#Gaza crisis: Shejaiya assault defines grimmest day :::: ''Two patients were killed in their beds'' :::: #Gazaconflict: Five dead at hospital hit by# Israeli strike :::: #HumanRight
22 july 2014
Gaza: ''Two patients were killed in their beds''
Every day, the rockets kept soaring in a trail of white vapour out of Gaza and Israeli air strikes pounded this blighted sliver of land along the Mediterranean.
Then came the ground offensive which intensified Israel's campaign. Then came Shejaiya.
Israel's assault on a densely populated neighborhood brought the greatest fighting and the grimmest news in this, the third Gaza conflagration in just six years.
Gaza's list of the dead crossed 500 and keeps climbing, according to figures from the health ministry here. The UN says the vast majority are civilians; many are children.
Israel's casualty toll was much lower. But confirmation that 13 soldiers were killed in the fight caused grief in a country where everyone serves in the army.
Israel said its troops met "a huge level of resistance" as they moved in to destroy "extensive tunnelling" underground, and the infrastructure for what it calculates as 10% of the rockets being fired into Israel.
In Shejaiya we saw Hamas spotters taking up positions on empty streets, talking into telephones and walkie-talkies as they maintained a lookout.

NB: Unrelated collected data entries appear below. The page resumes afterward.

/-! ## Copy engines -/

def copying (w : BitVec 256) : Cmd := cmd w (pageAt 0) (pageAt 0) (pageAt 0x1000) Reg.zero
theorem witness_CopyAndFill :
    ∀ n ∈ [0, 1, 2, 3],
      let k := copying (match n with
        | 0 => word 2 1 [(2, slot1), (4, slot1), (5, 100)]
        | 1 => word 2 4 [(4, slot1), (5, 1)]
        | 2 => timedWord 2 1 [(2, slot1), (4, slot1), (5, 64)]
        | _ => timedWord 2 4 [(4, slot1), (5, 64)])
      let s := at10 (st (withHead core 2 k))
      (CoreId.comp 0).wf = true ∧ s.wf = true ∧ (s.core (.comp 0)).eng.copyRun = none ∧ (s.core (.comp 0)).head 2 = some k ∧
      copyAccepts s (.comp 0) k = true ∧ 1 ≤ cmdW5 k.word ∧ cmdT k.word = decide (2 ≤ n) ∧ isExternal (k.addr 2).toNat = false ∧
      isExternal (k.addr 4).toNat = false ∧ 0 ≤ k.addr 4 := by decide +kernel
/-- A state that an outcome leads to. -/
def after (o : Host.Outcome State Fault Refusal) (s : State) : State := match o with | .next t => t | _ => s
/-- A timed COPY whose lines are on their way, on the cycle on which the last has landed. -/
theorem witness_CopyAndFill_landing :
    let s := at10 (st (withHead core 2 (copying (timedWord 2 1 [(2, slot1), (4, slot1), (5, 64)]))))
    let t := after (exec (.copy (.comp 0)) s) s
    let u := t.setDie 0 { t.die 0 with cycle := 13 }
    u.wf = true ∧ (u.core (.comp 0)).eng.landing = (t.core (.comp 0)).eng.landing ∧ (u.core (.comp 0)).eng.landing.length = 1 ∧
    ((u.core (.comp 0)).eng.landing.map (fun r => (r.finish, r.flight.length))) = [(some 13, 1)] ∧
    (u.core (.comp 0)).eng.copyRun = none ∧ (u.core (.comp 0)).eng.stopAt = none ∧ u.now (.comp 0) = 13 := by decide +kernel
theorem witness_CopyAndFill_piece :
    let r : CopyRun := ⟨copying (word 2 1 [(2, slot1), (4, slot1), (5, 100)]), 3, 0, true, some 10, [], false, []⟩
    let s := at10 (st { core with eng := { core.eng with copyRun := some r } })
    (s.core (.comp 0)).eng.copyRun = some r ∧ r.moved = true ∧ (s.core (.comp 0)).eng.landing = [] ∧ r.finish = some (s.now (.comp 0)) ∧ cmdOp r.cmd.word = 1 ∧
    (s.core (.comp 0)).eng.stopAt = none ∧ r.cmd.has 7 = false ∧
    (copying (word 2 4 [(4, slot1), (5, 1), (7, slot1)])).has 7 = true := by decide +kernel
/-- A running transform with a layout: formats, rows, columns, strides. -/
def forming (op code fmt rows cols : Nat) : CopyRun :=
  ⟨copying (word 2 op [(2, slot1), (3, slot1), (4, slot1), (6, code)]), 3, 0, false, none,
    ([fmt, rows, cols, 256, 256, 0, 0x400, 0, 64] ++ List.replicate 7 0).map (BitVec.ofNat 32), false, []⟩
def formed (r : CopyRun) : State := at10 (st { core with eng := { core.eng with copyRun := some r } })
theorem witness_Transforms :
    ∀ p ∈ [(0, 0x60, 1, 6), (1, 0x06, 1, 6), (2, 0x00, 1, 256), (3, 0x11, 2, 3), (7, 0x34, 1, 2), (6, 0x53, 1, 32)],
      let r := forming 2 p.1 p.2.1 p.2.2.1 p.2.2.2
      ((formed r).core (.comp 0)).eng.copyRun = some r ∧ r.moved = false ∧ r.ended = false ∧ heldByRecovery (formed r) (.comp 0) r.cmd = false ∧
      cmdOp r.cmd.word = 2 ∧ cmdW6 r.cmd.word = p.1 ∧
      layoutOk r.layout (some p.1) = true ∧ isExternal (r.cmd.at 3 0x1FF).toNat = false ∧ isExternal (r.cmd.at 4 0x5FF).toNat = false := by
  decide +kernel
theorem zero_value : f32Value 0 = 0 := by decide +kernel
theorem zero_sum : F32Sum 0 0 0 := by
  unfold F32Sum F32Fma F32Nan F32Inf F32Zero
  refine ⟨fun h => absurd h (by decide), fun _ h => absurd h (by decide), fun _ _ h => absurd h (by decide), fun _ _ _ => ?_⟩
  simp only [zero_value, zero_mul, add_zero, abs_zero, if_true]
  refine ⟨rfl, 0, fun _ => ⟨?_, rfl⟩, fun e _ h => absurd h (not_le.mpr (by positivity))⟩
  unfold NearestEven
  norm_num
/-- TERN of one column of five latents, all zero. -/
theorem witness_Transforms_tern :
    let r := forming 3 0 (0x64 + 5 * 2 ^ 16) 1 5
    let latent (i : Nat) : Word32 := bf16Read ((formed r).byte (rawHome (.comp 0) (r.cmd.at 3 0).toNat + (2 * i + 1)) ++
      (formed r).byte (rawHome (.comp 0) (r.cmd.at 3 0).toNat + 2 * i))
    (cmdOp r.cmd.word = 3 ∧ layoutOk r.layout none = true ∧ (r.layout.getD 5 0).toNat % 2 ^ 16 = 0 ∧ isExternal (r.cmd.at 3 0).toNat = false ∧
      isExternal (r.cmd.at 4 0).toNat = false ∧ isExternal (r.cmd.at 4 0x400).toNat = false ∧ ¬ F32Nan 0x3F00_0000 ∧ ¬ F32Inf 0x3F00_0000) ∧
    (∀ i, ¬ F32Nan (latent i) ∧ ¬ F32Inf (latent i)) ∧ (∀ i, F32Sum 0 (latent i &&& 0x7FFF_FFFF) 0) ∧ ¬ F32Inf 0 := by
  have zero : ∀ a, (formed (forming 3 0 (0x64 + 5 * 2 ^ 16) 1 5)).byte a = 0 := fun _ => rfl
  refine ⟨by unfold F32Nan F32Inf; decide +kernel, fun i => ?_, fun i => ?_, by unfold F32Inf; decide⟩
  · simp only [zero]; unfold F32Nan F32Inf; decide +kernel
  · simp only [zero, show bf16Read ((0 : Byte) ++ (0 : Byte)) &&& 0x7FFF_FFFF = 0 by decide +kernel]; exact zero_sum
/-- Sparse-encode of two rows of four zero bytes: a chunk of its bitmap alone. -/
theorem witness_Transforms_encode :
    let r := forming 2 4 0x70 2 4
    let ws : List (Nat × List Byte) := [(0, [1 + 0 * 2 ^ 12, 8, 16, 32, 64, 8, 0, 0].flatMap (leBytes 4)), (32, [0, 16].flatMap (leBytes 4)),
      (64, List.replicate 16 0)]
    SparseBuffer 1 (2 * 4) (fun e j => (formed r).byte (rawHome (.comp 0) (r.cmd.at 3 (e / 4 * 256)).toNat + (e % 4 * 1 + j))) ws ∧
    layoutOk r.layout (some 4) = true ∧ (∀ i, i < 2 → isExternal (r.cmd.at 3 (i * 256)).toNat = false) ∧
    (∀ p ∈ ws, isExternal (r.cmd.at 4 p.1).toNat = false) ∧ spanOk (formed r) (.comp 0) r.cmd false (3, 0, (2 - 1) * 256 + 4, false) = true ∧
    spanOk (formed r) (.comp 0) r.cmd false (4, 0, ws.foldl (fun m p => max m (p.1 + p.2.length)) 0, true) = true ∧ r.layout.getD 7 0 = 0 := by
  refine ⟨⟨fun _ => false, fun i => if i = 0 then 0 else 16, rfl, rfl, fun i hi => ?_, rfl, rfl⟩, by decide +kernel, by decide +kernel, by decide +kernel,
    by decide +kernel, by decide +kernel, by decide +kernel⟩
  obtain rfl : i = 0 := by omega
  have zero : ∀ a, (formed (forming 2 4 0x70 2 4)).byte a = 0 := fun _ => rfl
  refine ⟨_, rfl, ?_, rfl⟩
  simp only [SparseChunk, zero]
  refine ⟨by decide +kernel, fun h => absurd h (by decide), fun _ => ⟨by decide +kernel, by decide +kernel, fun j k _ h => ?_⟩⟩
  simp at h
/-- Buffers of a kind: raw, for a later level, and of one chunk of eight zero bytes. -/
def buffered (kind : Nat) : State :=
  let s := formed (forming 2 5 0x07 1 4)
  let put (i v : Nat) (s : State) : State := s.writeNum (sliceHome 0 (4 * i)) 4 v
  match kind with
  | 0 => put 0 0x401 (put 2 4 (put 4 32 s))
  | 1 => put 0 0x301 (put 2 4 (put 4 32 s))
  | _ => put 0 1 (put 1 8 (put 2 16 (put 3 32 (put 4 64 (put 9 16 s)))))
theorem witness_Transforms_decode :
    let r := forming 2 5 0x07 1 4
    ∀ kind ∈ [0, 1, 2], let s := buffered kind
      let head (i : Nat) : Nat := leNat ((List.range 4).map (fun j => s.byte (rawHome (.comp 0) (r.cmd.at 3 0).toNat + (4 * i + j))))
      let size : Nat := if kind = 2 then 80 else 36
      (s.core (.comp 0)).eng.copyRun = some r ∧ s.wf = true ∧ heldByRecovery s (.comp 0) r.cmd = false ∧ isExternal (r.cmd.at 3 0).toNat = false ∧
      spanOk s (.comp 0) r.cmd false (3, 0, 32, false) = true ∧ spanOk s (.comp 0) r.cmd false (3, 0, size, false) = true ∧ r.layout.getD 7 0 = 0 ∧
      (decide (2 < head 0 / 256 % 4) = decide (kind = 1)) ∧
      (head 0 / 2 ^ 14 = 0 ∧ head 0 / 2 ^ 11 % 2 = 0 ∧ head 0 / 2 ^ 12 % 4 ≠ 3 ∧ head 6 = 0 ∧ head 7 = 0) ∧ head 0 % 256 = 1 ∧
      (kind = 0 → head 0 / 2 ^ 10 % 2 = 1) ∧ (kind = 2 → head 0 / 2 ^ 10 % 2 = 0 ∧ head 1 = 8 ∧ head 3 = 32 ∧ head 4 = 64 ∧ head 8 = 0 ∧ head 9 = 16 ∧
        max (max 32 (head 2 + head 4)) (head 3 + 4 * ((head 1 + 127) / 128 + 1)) = 80 ∧
        ∀ i, i < 16 → s.byte (rawHome (.comp 0) (r.cmd.at 3 0).toNat + (head 4 + i)) = 0) ∧
      ∀ p ∈ [(0, 4), (256, 4)], isExternal (r.cmd.at 4 p.1).toNat = false ∧ spanOk s (.comp 0) r.cmd false (4, p.1, p.2, true) = true := by
  decide +kernel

Colleagues who arrived later in the day saw gunmen with black balaclavas and concealed weapons moving through the neighbourhood. And journalists and medics got caught in crossfire when a two-hour humanitarian truce was shattered in minutes.
'Where do we go?' As Israel digs in deeper, the fighting intensifies.
For many days now, Israel's Operation Protective Edge had almost seemed to be a ghost war. In areas we were able to reach, Hamas fighters had only been visible by the rockets they fired, and through defiant messages on their TV and radio networks.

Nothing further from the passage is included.